Congé supplémentaire de naissance : l’émergence d’un nouveau droit social à compter de juillet 2026
Publié le :
14/01/2026
14
janvier
janv.
01
2026
La politique familiale française s’enrichit d’un dispositif inédit avec la création du congé supplémentaire de naissance, destiné à renforcer la protection sociale des jeunes parents. Ce nouveau droit, issu de la loi de financement de la Sécurité sociale adoptée fin 2026, s’inscrit dans une dynamique de rééquilibrage entre vie professionnelle et vie familiale, tout en poursuivant un objectif d’égalité parentale.
Un congé autonome, cumulatif et indemnisé
Le congé supplémentaire de naissance constitue un droit distinct des congés existants, puisqu’il vient s’ajouter au congé de maternité, de paternité ou d’adoption, sans en modifier l’architecture juridique.
Le congé parental d’éducation quant à lui reste régi par ses règles propres.
La durée maximale du nouveau congé de naissance est fixée à deux mois par parent, et l’’indemnisation, assurée par la Sécurité sociale, repose sur un mécanisme dégressif : une prise en charge plus favorable au cours du premier mois (70% du salaire), puis réduite le deuxième mois (60%), étant précisé que le législateur a prévu une souplesse d’utilisation en autorisant une prise fractionnée afin de s’adapter aux contraintes professionnelles et familiales.
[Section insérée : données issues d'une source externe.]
-- ==== Sys2Proof/Decode.lean ====
section
/-! DEFINITION. Decoding a command word (30_encoding.md R80, R81), total and rejecting by name; then the encoder and
the disassembler (R82, R89). -/

namespace Sys2Proof

/-- Why a word is illegal (R85). -/
inductive DecodeError where
  /-- `RSV`, bits 31:4, is not 0. -/
  | reservedBits
  /-- `OP`, bits 3:0, is 0x0 or 0x9 to 0xF. -/
  | reservedOp
deriving DecidableEq, Repr

/-- `OP`, bits 3:0 (R80). -/
def opField (w : Word) : BitVec 4 := w.extractLsb' 0 4

/-- `RSV`, bits 31:4 (R80). -/
def rsvField (w : Word) : BitVec 28 := w.extractLsb' 4 28

/-- The decoder of R81, in its order: the reserved bits first, then `OP`. -/
def decodeWord (w : Word) : Except DecodeError Instr :=
  if rsvField w ≠ 0 then .error .reservedBits
  else match (opField w).toNat with
    | 0x1 => .ok .compute
    | 0x2 => .ok .step1
    | 0x3 => .ok .step2
    | 0x4 => .ok .step4
    | 0x5 => .ok .step8
    | 0x6 => .ok .clmul
    | 0x7 => .ok .romrd
    | 0x8 => .ok .combine
    | _ => .error .reservedOp

/-- The one valid word of a command (R82). -/
def encode : Instr → Word
  | .compute => 0x00000001#32
  | .step1 => 0x00000002#32
  | .step2 => 0x00000003#32
  | .step4 => 0x00000004#32
  | .step8 => 0x00000005#32
  | .clmul => 0x00000006#32
  | .romrd => 0x00000007#32
  | .combine => 0x00000008#32

/-- The mnemonic of R82. -/
def Instr.mnemonic : Instr → String
  | .compute => "COMPUTE"
  | .step1 => "STEP1"
  | .step2 => "STEP2"
  | .step4 => "STEP4"
  | .step8 => "STEP8"
  | .clmul => "CLMUL"
  | .romrd => "ROMRD"
  | .combine => "COMBINE"

/-- One hex digit, capital as the spec writes them. -/
def hexDigit (n : Nat) : Char :=
  if n < 10 then Char.ofNat (48 + n) else Char.ofNat (55 + n)

/-- The eight hex digits of a word, highest first. -/
def hexDigits (w : Word) : List Char :=
  [7, 6, 5, 4, 3, 2, 1, 0].map fun j => hexDigit ((w.toNat >>> (4 * j)) % 16)

/-- The disassembler of R89. -/
def disassemble (w : Word) : String :=
  match decodeWord w with
  | .ok i => i.mnemonic
  | .error _ => "CMD.ILLEGAL 0x" ++ String.ofList (hexDigits w)

/-- The command the decoder reads from a word of `nbits` bits, every bit above them 0. A command word is one 32-bit
register write (R86), so a value that does not fit in 32 bits is no command word. -/
def decodeTableWord (nbits w : Nat) : Option Instr :=
  if w % 2 ^ nbits < 2 ^ 32 then
    match decodeWord (BitVec.ofNat 32 (w % 2 ^ nbits)) with
    | .ok i => some i
    | .error _ => none
  else none

end Sys2Proof
end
Conditions d’ouverture et calendrier d’application
Le bénéfice du congé est réservé aux parents d’enfants nés ou adoptés à compter du 1er janvier 2026, y compris lorsque la naissance était attendue à cette date.
L’entrée en vigueur opérationnelle du dispositif est fixée au 1er juillet 2026, ce qui implique une période transitoire.
À titre exceptionnel, les parents concernés par une naissance ou une adoption intervenue entre janvier et mai 2026 disposeront d’un délai prolongé pour exercer ce droit, jusqu’à la fin de l’année 2026.